◆ What is expected:
Output the entries below without any alteration.

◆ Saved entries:
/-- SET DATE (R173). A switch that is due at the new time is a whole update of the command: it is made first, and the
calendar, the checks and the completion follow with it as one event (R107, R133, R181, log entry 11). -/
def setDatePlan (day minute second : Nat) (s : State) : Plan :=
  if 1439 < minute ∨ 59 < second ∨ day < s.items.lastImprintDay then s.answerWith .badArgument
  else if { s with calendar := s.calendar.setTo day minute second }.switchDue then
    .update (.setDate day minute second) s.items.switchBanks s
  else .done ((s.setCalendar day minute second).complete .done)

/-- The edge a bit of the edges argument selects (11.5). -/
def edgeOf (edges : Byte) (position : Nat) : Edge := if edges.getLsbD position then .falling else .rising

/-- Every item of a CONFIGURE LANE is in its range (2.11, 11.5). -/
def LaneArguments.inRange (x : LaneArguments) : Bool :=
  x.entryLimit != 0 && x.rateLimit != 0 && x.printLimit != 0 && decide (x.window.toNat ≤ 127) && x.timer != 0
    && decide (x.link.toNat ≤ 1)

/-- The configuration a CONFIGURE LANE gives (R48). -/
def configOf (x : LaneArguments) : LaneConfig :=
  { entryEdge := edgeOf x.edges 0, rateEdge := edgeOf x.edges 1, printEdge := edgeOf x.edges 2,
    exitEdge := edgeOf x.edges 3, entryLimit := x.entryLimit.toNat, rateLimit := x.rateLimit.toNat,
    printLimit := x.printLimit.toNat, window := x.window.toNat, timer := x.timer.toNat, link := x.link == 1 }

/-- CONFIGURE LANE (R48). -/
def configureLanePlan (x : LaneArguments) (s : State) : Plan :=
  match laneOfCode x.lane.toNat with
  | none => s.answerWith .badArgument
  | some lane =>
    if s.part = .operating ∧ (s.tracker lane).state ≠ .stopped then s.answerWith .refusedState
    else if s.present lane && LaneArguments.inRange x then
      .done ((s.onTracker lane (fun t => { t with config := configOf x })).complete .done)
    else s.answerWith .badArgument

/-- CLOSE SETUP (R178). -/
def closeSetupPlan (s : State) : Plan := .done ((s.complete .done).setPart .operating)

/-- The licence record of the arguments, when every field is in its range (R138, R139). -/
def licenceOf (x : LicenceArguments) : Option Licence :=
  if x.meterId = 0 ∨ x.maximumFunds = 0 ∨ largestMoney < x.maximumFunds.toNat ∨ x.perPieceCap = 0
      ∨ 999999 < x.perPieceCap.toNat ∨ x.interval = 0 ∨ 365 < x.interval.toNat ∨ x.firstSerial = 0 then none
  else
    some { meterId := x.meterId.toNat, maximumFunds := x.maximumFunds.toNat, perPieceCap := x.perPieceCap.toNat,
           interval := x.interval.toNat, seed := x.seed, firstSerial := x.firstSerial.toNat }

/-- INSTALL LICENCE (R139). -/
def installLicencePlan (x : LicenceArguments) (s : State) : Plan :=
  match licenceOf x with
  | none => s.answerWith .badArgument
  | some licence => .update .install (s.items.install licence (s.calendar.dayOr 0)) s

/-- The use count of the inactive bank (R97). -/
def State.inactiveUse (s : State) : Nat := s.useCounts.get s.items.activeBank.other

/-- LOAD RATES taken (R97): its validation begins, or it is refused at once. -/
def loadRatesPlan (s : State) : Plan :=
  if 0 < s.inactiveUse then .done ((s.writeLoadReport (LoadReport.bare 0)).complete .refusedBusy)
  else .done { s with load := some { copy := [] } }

◆ Solution:
/-- SET DATE (R173). A switch that is due at the new time is a whole update of the command: it is made first, and the
calendar, the checks and the completion follow with it as one event (R107, R133, R181, log entry 11). -/
def setDatePlan (day minute second : Nat) (s : State) : Plan :=
  if 1439 < minute ∨ 59 < second ∨ day < s.items.lastImprintDay then s.answerWith .badArgument
  else if { s with calendar := s.calendar.setTo day minute second }.switchDue then
    .update (.setDate day minute second) s.items.switchBanks s
  else .done ((s.setCalendar day minute second).complete .done)

/-- The edge a bit of the edges argument selects (11.5). -/
def edgeOf (edges : Byte) (position : Nat) : Edge := if edges.getLsbD position then .falling else .rising

/-- Every item of a CONFIGURE LANE is in its range (2.11, 11.5). -/
def LaneArguments.inRange (x : LaneArguments) : Bool :=
  x.entryLimit != 0 && x.rateLimit != 0 && x.printLimit != 0 && decide (x.window.toNat ≤ 127) && x.timer != 0
    && decide (x.link.toNat ≤ 1)

/-- The configuration a CONFIGURE LANE gives (R48). -/
def configOf (x : LaneArguments) : LaneConfig :=
  { entryEdge := edgeOf x.edges 0, rateEdge := edgeOf x.edges 1, printEdge := edgeOf x.edges 2,
    exitEdge := edgeOf x.edges 3, entryLimit := x.entryLimit.toNat, rateLimit := x.rateLimit.toNat,
    printLimit := x.printLimit.toNat, window := x.window.toNat, timer := x.timer.toNat, link := x.link == 1 }

/-- CONFIGURE LANE (R48). -/
def configureLanePlan (x : LaneArguments) (s : State) : Plan :=
  match laneOfCode x.lane.toNat with
  | none => s.answerWith .badArgument
  | some lane =>
    if s.part = .operating ∧ (s.tracker lane).state ≠ .stopped then s.answerWith .refusedState
    else if s.present lane && LaneArguments.inRange x then
      .done ((s.onTracker lane (fun t => { t with config := configOf x })).complete .done)
    else s.answerWith .badArgument

/-- CLOSE SETUP (R178). -/
def closeSetupPlan (s : State) : Plan := .done ((s.complete .done).setPart .operating)

/-- The licence record of the arguments, when every field is in its range (R138, R139). -/
def licenceOf (x : LicenceArguments) : Option Licence :=
  if x.meterId = 0 ∨ x.maximumFunds = 0 ∨ largestMoney < x.maximumFunds.toNat ∨ x.perPieceCap = 0
      ∨ 999999 < x.perPieceCap.toNat ∨ x.interval = 0 ∨ 365 < x.interval.toNat ∨ x.firstSerial = 0 then none
  else
    some { meterId := x.meterId.toNat, maximumFunds := x.maximumFunds.toNat, perPieceCap := x.perPieceCap.toNat,
           interval := x.interval.toNat, seed := x.seed, firstSerial := x.firstSerial.toNat }

/-- INSTALL LICENCE (R139). -/
def installLicencePlan (x : LicenceArguments) (s : State) : Plan :=
  match licenceOf x with
  | none => s.answerWith .badArgument
  | some licence => .update .install (s.items.install licence (s.calendar.dayOr 0)) s

/-- The use count of the inactive bank (R97). -/
def State.inactiveUse (s : State) : Nat := s.useCounts.get s.items.activeBank.other

/-- LOAD RATES taken (R97): its validation begins, or it is refused at once. -/
def loadRatesPlan (s : State) : Plan :=
  if 0 < s.inactiveUse then .done ((s.writeLoadReport (LoadReport.bare 0)).complete .refusedBusy)
  else .done { s with load := some { copy := [] } }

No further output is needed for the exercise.